+++ DATA FOR ANALYSIS +++
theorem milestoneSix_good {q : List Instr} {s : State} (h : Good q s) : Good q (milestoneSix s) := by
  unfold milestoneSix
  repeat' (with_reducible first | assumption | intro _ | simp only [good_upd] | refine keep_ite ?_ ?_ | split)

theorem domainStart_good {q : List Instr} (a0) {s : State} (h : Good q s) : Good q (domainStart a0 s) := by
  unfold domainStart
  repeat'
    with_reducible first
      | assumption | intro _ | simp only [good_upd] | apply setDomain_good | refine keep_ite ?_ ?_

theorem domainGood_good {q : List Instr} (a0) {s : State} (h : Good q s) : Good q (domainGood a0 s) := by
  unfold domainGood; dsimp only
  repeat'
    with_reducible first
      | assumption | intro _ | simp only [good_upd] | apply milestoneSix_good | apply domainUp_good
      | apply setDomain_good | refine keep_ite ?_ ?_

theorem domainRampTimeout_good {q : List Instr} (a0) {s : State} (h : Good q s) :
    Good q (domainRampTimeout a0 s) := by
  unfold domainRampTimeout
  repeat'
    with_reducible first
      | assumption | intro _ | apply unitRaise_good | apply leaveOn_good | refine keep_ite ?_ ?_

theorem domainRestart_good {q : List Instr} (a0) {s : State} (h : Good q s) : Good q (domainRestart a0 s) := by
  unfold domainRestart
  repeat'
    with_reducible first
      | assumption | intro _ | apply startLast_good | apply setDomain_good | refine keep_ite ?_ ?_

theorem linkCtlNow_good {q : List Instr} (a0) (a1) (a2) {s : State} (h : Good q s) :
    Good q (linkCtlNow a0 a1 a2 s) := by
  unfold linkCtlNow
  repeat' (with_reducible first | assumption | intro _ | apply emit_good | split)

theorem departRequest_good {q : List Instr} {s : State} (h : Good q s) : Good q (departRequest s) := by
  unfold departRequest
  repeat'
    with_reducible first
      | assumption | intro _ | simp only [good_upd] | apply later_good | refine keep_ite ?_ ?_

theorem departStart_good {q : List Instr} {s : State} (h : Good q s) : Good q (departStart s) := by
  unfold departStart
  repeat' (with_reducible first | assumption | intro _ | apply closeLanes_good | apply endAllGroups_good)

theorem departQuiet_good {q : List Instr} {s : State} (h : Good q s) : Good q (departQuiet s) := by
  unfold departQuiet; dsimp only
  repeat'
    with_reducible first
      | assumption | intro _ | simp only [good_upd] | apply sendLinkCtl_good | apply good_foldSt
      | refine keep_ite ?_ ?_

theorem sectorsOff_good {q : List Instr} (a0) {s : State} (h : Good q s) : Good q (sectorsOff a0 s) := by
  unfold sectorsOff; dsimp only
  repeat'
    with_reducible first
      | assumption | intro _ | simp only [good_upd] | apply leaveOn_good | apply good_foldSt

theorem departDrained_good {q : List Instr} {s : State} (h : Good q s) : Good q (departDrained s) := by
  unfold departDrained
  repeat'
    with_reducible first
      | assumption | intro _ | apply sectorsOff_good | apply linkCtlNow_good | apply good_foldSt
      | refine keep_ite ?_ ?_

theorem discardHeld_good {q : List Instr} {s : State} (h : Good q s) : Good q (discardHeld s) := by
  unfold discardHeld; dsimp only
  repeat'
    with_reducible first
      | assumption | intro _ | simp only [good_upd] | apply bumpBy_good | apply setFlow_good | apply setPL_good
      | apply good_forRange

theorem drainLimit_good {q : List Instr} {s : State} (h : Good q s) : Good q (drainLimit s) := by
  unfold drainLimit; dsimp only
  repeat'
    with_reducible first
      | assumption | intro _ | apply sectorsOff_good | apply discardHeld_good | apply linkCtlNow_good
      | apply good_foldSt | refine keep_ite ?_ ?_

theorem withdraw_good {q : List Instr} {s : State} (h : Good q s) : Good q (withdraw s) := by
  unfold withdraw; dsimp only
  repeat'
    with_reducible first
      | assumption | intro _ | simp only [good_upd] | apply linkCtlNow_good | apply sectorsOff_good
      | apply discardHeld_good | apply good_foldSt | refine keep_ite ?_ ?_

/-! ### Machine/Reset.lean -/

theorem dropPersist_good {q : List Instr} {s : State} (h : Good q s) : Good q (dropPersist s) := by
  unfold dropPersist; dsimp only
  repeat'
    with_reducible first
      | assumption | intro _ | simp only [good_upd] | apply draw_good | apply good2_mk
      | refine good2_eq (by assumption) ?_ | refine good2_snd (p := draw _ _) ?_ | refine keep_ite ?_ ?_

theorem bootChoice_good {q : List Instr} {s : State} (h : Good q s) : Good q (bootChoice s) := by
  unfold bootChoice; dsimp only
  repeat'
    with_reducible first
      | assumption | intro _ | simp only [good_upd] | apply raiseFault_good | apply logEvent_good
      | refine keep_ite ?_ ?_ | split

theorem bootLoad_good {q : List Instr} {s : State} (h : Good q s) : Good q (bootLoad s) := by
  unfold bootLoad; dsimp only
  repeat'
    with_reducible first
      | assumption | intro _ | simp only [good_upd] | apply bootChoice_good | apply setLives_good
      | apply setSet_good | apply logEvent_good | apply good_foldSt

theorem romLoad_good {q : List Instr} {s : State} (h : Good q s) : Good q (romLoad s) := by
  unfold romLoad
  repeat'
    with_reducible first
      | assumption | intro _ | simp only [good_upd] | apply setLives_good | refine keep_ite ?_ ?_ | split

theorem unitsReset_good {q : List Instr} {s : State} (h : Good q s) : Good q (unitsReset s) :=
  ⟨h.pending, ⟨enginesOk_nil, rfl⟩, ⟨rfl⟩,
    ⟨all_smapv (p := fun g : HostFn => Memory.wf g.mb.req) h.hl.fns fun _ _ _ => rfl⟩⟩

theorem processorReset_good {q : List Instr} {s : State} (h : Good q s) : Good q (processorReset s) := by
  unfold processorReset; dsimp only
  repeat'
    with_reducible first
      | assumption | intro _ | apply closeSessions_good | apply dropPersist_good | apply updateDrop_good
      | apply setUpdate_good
+++
▸ ASSIGNMENT: In the entries above, please find the line with "unfold departStart" and the line with "unfold departQuiet; dsimp only", then write out exactly those two lines and every line between them, and nothing more.

▸ ANSWER TO THIS TASK:
  unfold departStart
  repeat' (with_reducible first | assumption | intro _ | apply closeLanes_good | apply endAllGroups_good)

theorem departQuiet_good {q : List Instr} {s : State} (h : Good q s) : Good q (departQuiet s) := by
  unfold departQuiet; dsimp only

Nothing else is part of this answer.